### Exercise instructions
Every line containing the string "destination" is to be copied from the records.

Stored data
#####
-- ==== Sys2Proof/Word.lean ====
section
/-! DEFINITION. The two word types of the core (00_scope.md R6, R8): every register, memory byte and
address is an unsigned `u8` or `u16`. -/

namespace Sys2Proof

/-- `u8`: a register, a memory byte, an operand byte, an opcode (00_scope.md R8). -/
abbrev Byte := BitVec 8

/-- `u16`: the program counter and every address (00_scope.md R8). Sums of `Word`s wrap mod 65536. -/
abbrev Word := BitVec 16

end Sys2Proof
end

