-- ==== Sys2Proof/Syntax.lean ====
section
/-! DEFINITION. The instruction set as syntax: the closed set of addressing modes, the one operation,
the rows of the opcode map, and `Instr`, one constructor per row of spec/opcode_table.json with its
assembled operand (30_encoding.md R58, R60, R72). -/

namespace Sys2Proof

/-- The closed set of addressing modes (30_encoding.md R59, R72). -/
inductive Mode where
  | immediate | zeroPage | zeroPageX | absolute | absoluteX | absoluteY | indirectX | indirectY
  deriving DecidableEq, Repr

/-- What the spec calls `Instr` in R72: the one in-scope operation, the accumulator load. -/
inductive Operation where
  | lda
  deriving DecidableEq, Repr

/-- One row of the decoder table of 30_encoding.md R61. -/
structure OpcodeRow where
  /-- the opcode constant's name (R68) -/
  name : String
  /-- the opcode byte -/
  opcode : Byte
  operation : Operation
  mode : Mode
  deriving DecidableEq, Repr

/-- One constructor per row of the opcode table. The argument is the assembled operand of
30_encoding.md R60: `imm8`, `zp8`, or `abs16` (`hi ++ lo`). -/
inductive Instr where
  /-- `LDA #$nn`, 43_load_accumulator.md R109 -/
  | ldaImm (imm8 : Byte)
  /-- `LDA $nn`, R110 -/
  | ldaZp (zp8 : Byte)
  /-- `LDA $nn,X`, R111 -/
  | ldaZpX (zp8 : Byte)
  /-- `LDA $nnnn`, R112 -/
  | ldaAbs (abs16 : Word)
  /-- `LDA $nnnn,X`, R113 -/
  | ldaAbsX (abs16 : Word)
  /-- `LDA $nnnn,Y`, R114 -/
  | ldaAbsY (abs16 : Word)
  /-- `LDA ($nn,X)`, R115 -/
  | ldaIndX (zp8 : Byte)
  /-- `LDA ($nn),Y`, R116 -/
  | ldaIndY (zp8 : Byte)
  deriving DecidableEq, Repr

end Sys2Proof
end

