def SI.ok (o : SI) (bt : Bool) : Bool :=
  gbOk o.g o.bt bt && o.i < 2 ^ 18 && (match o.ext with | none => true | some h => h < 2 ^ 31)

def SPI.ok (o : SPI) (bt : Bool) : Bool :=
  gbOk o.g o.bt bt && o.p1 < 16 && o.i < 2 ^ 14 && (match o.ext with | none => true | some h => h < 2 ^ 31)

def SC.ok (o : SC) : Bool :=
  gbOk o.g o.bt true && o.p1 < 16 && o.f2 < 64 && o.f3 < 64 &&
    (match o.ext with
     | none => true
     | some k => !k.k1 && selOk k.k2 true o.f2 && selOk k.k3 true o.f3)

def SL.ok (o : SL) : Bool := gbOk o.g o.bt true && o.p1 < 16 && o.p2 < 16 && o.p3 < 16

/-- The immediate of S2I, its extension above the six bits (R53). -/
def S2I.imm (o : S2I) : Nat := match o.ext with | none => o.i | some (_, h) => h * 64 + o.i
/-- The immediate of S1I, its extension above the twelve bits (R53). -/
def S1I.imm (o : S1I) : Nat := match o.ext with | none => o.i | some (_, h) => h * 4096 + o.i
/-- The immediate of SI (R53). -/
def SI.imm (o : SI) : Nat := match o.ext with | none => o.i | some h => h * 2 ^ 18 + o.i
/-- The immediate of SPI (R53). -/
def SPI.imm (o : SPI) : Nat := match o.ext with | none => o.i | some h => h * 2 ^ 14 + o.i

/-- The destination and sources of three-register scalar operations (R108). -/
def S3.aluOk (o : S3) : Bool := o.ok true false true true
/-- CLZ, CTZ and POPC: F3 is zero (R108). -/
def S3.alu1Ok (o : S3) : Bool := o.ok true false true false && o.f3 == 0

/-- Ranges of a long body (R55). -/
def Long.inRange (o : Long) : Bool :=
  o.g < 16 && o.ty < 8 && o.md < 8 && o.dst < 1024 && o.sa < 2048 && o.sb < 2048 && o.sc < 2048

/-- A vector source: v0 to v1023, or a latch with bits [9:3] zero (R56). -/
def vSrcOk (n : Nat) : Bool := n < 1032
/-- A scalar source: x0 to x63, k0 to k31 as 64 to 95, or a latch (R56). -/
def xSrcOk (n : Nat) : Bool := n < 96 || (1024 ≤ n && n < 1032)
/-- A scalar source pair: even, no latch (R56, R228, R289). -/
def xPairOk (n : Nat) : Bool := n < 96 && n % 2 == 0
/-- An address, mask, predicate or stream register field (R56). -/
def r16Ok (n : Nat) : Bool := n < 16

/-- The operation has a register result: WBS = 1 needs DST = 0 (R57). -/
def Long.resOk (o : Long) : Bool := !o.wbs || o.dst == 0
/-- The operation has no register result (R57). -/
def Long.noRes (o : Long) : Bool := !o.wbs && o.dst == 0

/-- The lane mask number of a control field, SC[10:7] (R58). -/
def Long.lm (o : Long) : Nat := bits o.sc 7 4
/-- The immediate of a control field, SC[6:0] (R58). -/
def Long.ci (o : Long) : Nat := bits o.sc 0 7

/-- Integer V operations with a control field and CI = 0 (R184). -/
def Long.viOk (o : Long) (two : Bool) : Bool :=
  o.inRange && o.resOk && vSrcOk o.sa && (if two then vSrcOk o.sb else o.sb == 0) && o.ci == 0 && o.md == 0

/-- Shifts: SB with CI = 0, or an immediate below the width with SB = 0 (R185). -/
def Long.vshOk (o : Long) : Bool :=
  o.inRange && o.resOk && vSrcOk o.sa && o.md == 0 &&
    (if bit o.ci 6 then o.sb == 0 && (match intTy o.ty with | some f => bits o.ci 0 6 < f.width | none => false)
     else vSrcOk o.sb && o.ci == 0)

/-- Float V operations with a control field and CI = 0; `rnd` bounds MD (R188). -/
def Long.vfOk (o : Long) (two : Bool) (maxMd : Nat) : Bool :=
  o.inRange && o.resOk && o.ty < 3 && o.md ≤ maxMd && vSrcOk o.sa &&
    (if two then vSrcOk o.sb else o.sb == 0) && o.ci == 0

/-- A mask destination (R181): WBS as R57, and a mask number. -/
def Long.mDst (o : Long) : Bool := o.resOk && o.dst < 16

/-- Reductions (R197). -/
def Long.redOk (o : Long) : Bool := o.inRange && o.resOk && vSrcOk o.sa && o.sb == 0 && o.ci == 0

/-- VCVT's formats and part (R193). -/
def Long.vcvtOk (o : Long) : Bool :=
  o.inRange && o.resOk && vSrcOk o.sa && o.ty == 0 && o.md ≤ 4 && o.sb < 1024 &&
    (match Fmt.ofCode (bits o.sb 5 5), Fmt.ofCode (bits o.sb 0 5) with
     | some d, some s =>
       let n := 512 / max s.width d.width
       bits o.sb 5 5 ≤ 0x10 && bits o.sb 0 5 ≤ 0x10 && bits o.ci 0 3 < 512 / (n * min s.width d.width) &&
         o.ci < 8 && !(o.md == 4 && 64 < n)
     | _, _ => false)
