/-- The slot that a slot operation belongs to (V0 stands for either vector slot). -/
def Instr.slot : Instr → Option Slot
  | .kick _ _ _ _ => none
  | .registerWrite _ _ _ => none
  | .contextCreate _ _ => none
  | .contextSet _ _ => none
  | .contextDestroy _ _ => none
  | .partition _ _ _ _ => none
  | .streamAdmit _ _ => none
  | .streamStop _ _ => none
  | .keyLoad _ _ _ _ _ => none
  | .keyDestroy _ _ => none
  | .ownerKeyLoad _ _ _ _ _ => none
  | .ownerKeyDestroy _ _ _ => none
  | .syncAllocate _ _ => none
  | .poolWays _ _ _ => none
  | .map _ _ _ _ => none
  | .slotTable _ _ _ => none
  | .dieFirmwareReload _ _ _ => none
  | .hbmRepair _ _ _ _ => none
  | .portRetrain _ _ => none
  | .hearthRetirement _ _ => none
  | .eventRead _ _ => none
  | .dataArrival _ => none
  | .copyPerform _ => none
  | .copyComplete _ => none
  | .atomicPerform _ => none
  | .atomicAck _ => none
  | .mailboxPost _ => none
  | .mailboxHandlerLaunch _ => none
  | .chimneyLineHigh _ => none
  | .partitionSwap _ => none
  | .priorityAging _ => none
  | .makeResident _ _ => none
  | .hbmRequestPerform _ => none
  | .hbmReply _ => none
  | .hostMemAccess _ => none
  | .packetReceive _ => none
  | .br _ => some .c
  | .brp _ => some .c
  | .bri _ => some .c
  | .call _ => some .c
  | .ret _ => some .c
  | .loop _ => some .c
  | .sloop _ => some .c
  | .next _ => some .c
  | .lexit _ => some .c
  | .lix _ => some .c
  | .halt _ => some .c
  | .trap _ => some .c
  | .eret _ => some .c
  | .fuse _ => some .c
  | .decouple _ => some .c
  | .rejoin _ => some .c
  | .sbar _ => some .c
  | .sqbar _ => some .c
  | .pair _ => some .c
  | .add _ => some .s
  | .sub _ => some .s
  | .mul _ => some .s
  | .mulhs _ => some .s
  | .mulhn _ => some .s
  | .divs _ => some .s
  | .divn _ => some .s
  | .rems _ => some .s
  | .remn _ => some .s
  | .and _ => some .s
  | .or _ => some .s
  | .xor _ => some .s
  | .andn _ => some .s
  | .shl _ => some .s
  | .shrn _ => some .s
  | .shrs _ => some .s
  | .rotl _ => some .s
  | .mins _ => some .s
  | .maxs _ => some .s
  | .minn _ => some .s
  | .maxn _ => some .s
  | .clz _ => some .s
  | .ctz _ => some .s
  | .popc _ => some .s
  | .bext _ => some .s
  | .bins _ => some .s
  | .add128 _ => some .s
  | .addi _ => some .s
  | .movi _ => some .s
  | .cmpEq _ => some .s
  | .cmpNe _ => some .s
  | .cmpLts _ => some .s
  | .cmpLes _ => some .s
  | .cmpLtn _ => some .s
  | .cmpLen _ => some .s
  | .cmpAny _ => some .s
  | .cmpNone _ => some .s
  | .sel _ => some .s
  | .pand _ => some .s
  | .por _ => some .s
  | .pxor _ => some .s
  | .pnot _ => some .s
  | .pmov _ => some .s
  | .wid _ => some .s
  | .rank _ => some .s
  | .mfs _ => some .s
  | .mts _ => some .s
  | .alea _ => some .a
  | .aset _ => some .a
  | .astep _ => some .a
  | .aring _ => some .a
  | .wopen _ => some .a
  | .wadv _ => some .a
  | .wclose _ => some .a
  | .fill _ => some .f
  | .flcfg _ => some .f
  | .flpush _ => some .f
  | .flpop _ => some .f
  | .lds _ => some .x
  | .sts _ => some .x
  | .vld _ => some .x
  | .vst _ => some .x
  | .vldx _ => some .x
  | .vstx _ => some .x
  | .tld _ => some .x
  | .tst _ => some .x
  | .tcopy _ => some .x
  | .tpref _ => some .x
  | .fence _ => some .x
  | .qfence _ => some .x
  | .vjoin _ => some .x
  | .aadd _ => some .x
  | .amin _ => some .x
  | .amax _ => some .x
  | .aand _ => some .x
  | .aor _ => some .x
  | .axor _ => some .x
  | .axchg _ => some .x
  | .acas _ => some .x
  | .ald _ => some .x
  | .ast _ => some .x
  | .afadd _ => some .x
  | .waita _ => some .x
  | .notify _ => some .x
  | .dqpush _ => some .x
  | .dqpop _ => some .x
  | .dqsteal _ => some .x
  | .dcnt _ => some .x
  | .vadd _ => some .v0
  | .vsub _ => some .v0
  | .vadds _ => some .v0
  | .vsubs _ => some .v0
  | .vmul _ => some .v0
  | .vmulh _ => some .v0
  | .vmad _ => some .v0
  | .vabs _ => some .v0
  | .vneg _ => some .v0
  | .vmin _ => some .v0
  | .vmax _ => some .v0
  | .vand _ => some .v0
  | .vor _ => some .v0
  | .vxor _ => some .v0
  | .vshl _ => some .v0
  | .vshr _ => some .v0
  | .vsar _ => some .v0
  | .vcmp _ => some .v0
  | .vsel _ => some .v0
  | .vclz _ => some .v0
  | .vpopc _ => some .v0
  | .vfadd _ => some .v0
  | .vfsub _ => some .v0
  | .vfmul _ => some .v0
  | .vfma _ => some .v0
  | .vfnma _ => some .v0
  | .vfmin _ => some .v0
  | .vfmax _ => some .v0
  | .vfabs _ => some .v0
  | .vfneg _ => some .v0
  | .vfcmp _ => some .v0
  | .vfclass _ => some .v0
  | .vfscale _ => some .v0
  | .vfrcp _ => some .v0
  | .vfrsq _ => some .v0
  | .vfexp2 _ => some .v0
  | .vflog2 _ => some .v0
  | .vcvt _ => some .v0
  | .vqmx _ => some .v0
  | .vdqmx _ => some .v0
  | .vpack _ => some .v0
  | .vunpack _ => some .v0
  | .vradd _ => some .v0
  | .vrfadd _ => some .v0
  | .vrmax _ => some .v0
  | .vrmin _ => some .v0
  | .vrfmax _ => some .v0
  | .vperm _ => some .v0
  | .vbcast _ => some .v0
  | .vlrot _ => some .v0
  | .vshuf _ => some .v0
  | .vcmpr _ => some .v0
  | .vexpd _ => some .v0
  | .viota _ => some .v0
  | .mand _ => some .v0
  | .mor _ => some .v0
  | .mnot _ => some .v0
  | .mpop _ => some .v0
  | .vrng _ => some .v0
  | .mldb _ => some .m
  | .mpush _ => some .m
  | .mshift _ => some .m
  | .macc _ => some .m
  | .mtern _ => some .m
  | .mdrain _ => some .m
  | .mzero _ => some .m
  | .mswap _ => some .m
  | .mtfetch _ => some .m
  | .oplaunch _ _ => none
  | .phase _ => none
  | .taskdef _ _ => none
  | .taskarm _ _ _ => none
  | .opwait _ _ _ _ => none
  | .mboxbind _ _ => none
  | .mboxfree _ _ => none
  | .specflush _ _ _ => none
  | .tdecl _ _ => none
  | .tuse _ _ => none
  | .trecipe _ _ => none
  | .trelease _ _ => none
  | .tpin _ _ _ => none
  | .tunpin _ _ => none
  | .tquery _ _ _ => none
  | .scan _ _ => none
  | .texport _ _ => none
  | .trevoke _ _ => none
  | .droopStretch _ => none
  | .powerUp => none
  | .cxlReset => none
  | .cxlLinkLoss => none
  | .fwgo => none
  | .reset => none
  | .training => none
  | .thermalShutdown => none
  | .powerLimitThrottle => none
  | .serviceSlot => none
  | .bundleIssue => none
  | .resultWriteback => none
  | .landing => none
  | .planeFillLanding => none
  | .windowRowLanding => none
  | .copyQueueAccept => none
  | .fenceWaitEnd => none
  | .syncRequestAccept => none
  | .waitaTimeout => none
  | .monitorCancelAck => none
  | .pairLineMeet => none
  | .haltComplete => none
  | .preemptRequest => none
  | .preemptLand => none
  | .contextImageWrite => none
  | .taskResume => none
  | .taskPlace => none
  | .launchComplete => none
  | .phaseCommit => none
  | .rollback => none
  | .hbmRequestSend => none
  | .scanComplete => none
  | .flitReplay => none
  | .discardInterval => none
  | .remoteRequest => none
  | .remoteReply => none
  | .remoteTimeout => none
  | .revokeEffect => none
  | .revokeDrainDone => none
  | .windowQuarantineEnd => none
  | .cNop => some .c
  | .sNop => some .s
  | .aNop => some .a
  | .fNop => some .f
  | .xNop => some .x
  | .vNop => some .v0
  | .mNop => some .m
#####
### Answer area
/-- The destination and sources of three-register scalar operations (R108). -/
/-- A mask destination (R181): WBS as R57, and a mask number. -/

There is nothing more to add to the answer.